Planes being able to fly is all based on 4 forces:
- Drag: the force that acts in the opposite direction of the plane and slows the plane down
- Lift: the upward force that allows an airplane to stay in the air
- Thrust: the forward force that propels the plane forward
- Weight: the downward force of gravity that pulls the plane toward the ground
(thank-you English engineer, inventor, and aviator George Cayley, who officially identified the four forces back in 1799)
The way planes are able to do this can be complicated for people who don’t study aviation. So decades ago, NASA gave a great example of these forces in simpler terms:
Have you ever thrown a Frisbee®? It flies because of four forces. These same four forces help an airplane fly. The four forces are lift, thrust, drag, and weight. As a Frisbee flies through the air, lift holds it up. You gave the Frisbee thrust with your arm. Drag from the air made the Frisbee slow down. Its weight brings the Frisbee back to Earth again.
And then, when applied to a plane, it goes this way:
- Thrust is a force that moves an aircraft in the direction of the motion. It is created with a propeller, jet engine, or rocket. Air is pulled in and then pushed out in an opposite direction. One example is a household fan.
- Drag is the force that acts opposite to the direction of motion. It tends to slow an object. Drag is caused by friction and differences in air pressure. An example is putting your hand out of a moving car window and feeling it pull back.
- Weight is the force caused by gravity.
- Lift is the force that holds an airplane in the air. The wings create most of the lift used by airplanes.
More from NASA:
The way the four forces act on the airplane make the plane do different things. Each force has an opposite force that works against it. Lift works opposite of weight. Thrust works opposite of drag. When the forces are balanced, a plane flies in a level direction. The plane goes up if the forces of lift and thrust are more than gravity and drag. If gravity and drag are bigger than lift and thrust, the plane goes down. Just as drag holds something back as a response to wind flow, lift pushes something up. The air pressure is higher on the bottom side of a wing, so it is pushed upward.
Companies that build planes are constantly looking at ways to have better control of those forces wherever possible. The addition of wingtips, for example (where the tip of the wing flips up), help increase lift.
You can also increase lift by increasing the thrust (read: use more powerful engines. When the plane begins to move faster, more air is forced over the wing, which produces more lift [think of how high that Frisbee went, depending on how hard you threw it]. But more powerful engines means more weight, which means gravity gets involved).
The weight of the plane is the force that airlines have the most control over. The weight of the actual plane is a constant. But airlines do a bunch of things to control what’s INSIDE the plane (here are a bunch of them. Some are really creative!). Controlling how heavy checked luggage is a way to keep the weight of the plane relatively constant. And knowing how heavy passengers are, is another.
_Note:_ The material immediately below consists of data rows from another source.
/-- How many bytes of the source the word reads: none where it ends at once. -/
def collSize (s : State) (c : Coll) : Nat :=
  if collFormed s c && decide (0 < c.count) && decide (c.count < 2 ^ 32) && (collChecks s c).2.isNone then elSize c * (srcRange s c).2 else 0
def planColl (f : FmtA) (s : State) (p : Party) : Plan :=
  let c := collOf f s p
  { tk := f.tk, ill := illColl f, nres := 1, lands := some (false, 1, 1), cold := (coldSlot s p c.src).or (coldSlot s p c.dst)
    reads := { field := 1, spec := f.a } :: { field := 2, spec := f.b } :: readsN f 4
    ready := (taskOf s p).stores.isEmpty && (freeColl s p).isSome
    go := kSpace c.src != 3 || (peerMissing s p c.src c.srcOff (collSize s c)).isEmpty
    ask := fun s => askBytes s p c.src c.srcOff (collSize s c) }

def collAct (f : FmtA) (sg : List Nat) (s : State) : Act :=
  let p := s.cur
  let c := collOf f s p
  let s1 := match c.ring with | some key => mapRing s key fun r => { r with seq := (r.seq + 1) % 65536 } | none => s
  let id := dieNo p * 2 ^ 32 + c.seq * 2 ^ 16 + (collArg f s p 3).toNat % 32 * 16 + c.slot
  .done (putScal 1 f.d false (BitVec.ofNat 64 id, 0) sg
    (dropPeer p (beginColl { s1 with colls := s1.colls ++ [c] } c (collFormed s c))))
def execColl (f : FmtA) (s : State) : Host.Outcome State Fault Refusal := runWord (.coll f) (planColl f) (collAct f) s

/-! ## cwait, cabort (R447, R448) -/

/-- The collective that an id names: its slot holds the id's sequence. -/
def collOfId (s : State) (p : Party) (id : Word) : Option Coll :=
  (collAt s (bits id.toNat 32 2) (ctxNo s p) (bits id.toNat 0 4)).filter fun c => c.seq = bits id.toNat 16 16

def collFlg (fl : BitVec 8) : Nat :=
  (if fl &&& fIV = 0 then 0 else 8) + (if fl &&& fOF = 0 then 0 else 4) + (if fl &&& fUF = 0 then 0 else 2) + (if fl &&& fNX = 0 then 0 else 1)
def collStatus (c : Coll) : Word :=
  BitVec.ofNat 64 (c.dev % 1024 * 2 ^ 48 + c.step % 65536 * 2 ^ 32 + c.seq * 2 ^ 16 + collFlg c.flags * 2 ^ 12 + c.reason * 2 ^ 4 + c.status)

def illCwait (f : FmtA) : List (Nat × Bool) := noneWord cTx cNone cNone cXN f
def planCwait (f : FmtA) (s : State) (p : Party) : Plan :=
  { tk := f.tk, ill := illCwait f, reads := readsA f, nres := 1, lands := some (false, 1, 1)
    ready := match collOfId s p (rdScal s p f.a) with | some c => c.ended | none => true }
def cwaitAct (f : FmtA) (sg : List Nat) (s : State) : Act :=
  match collOfId s s.cur (opA f s) with
  | none => .done (putScal 1 f.d false (0, 0) sg s)
  | some c =>
    let fl := c.flags ||| flagIf (c.status = 4 && c.reason = 1) fST ||| flagIf (c.status = 4 && c.reason = 2) fXB
    .done (putScal 1 f.d false (collStatus c, fl) sg { s with colls := s.colls.filter fun x => !sameColl x c })
def execCwait (f : FmtA) (s : State) : Host.Outcome State Fault Refusal := runWord (.cwait f) (planCwait f) (cwaitAct f) s

def illCabort (f : FmtA) : List (Nat × Bool) := noneWord cTx cNone cNone cNone f
def cabortAct (f : FmtA) (sg : List Nat) (s : State) : Act :=
  match collOfId s s.cur (opA f s) with
  | some c => if c.ended then doneNow sg s else doneNow sg (endColl s c 5 0 s.identity)
  | none => doneNow sg s
def execCabort (f : FmtA) (s : State) : Host.Outcome State Fault Refusal :=
  runWord (.cabort f) (planNone f.tk (illCabort f) (readsA f)) (cabortAct f) s

end Sys2Proof.Machine
end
Most airlines don’t weigh every passenger every time they fly; instead they have an idea of same, based on weight standards that get updated every few years.
It’s apparently “get new weight standards in South Korea” time. According to the country’s Ministry of Land, Infrastructure and Transport’s “Aircraft Weight and Balance Management Standards,” airlines must measure passenger standard weights at least every five years or as needed and calculate average values.
The last time they did weight measurements was 2018, so to be in compliance with these aviation laws, for the next few weeks, Korean Air will weigh passengers and their carry-on bags when they board domestic and international flights. Here’s the schedule:
- Domestic passengers at Gimpo International Airport will be weighed from Aug. 28 to Sept. 6
- International passengers at Incheon International Airport will be weighed from Sept. 8 to Sept. 19
The airline will weigh the passengers at the gates, before boarding. The airline says that the collected data will be anonymous and used for safety operations. Passengers who prefer to not participate in the measurements can inform the staff at the time of boarding. The airline specified that there are no plans to charge overweight passengers more, according to newspaper Korea JoongAng Daily (that was in response to a Korean Air passenger had. Another wanted to know they weigh less, can they bring more carry on baggage. [No, they can’t]).
Other airlines in South Korea will conduct their own weighing on their own schedules.
The United States also requires airlines to update their weight measurements; the last time was in 2021. At the time, the Federal Aviation Authority (FAA) allowed airlines to ask passengers to volunteer their weight and “make a reasonable estimate” if their numbers seemed to be too low.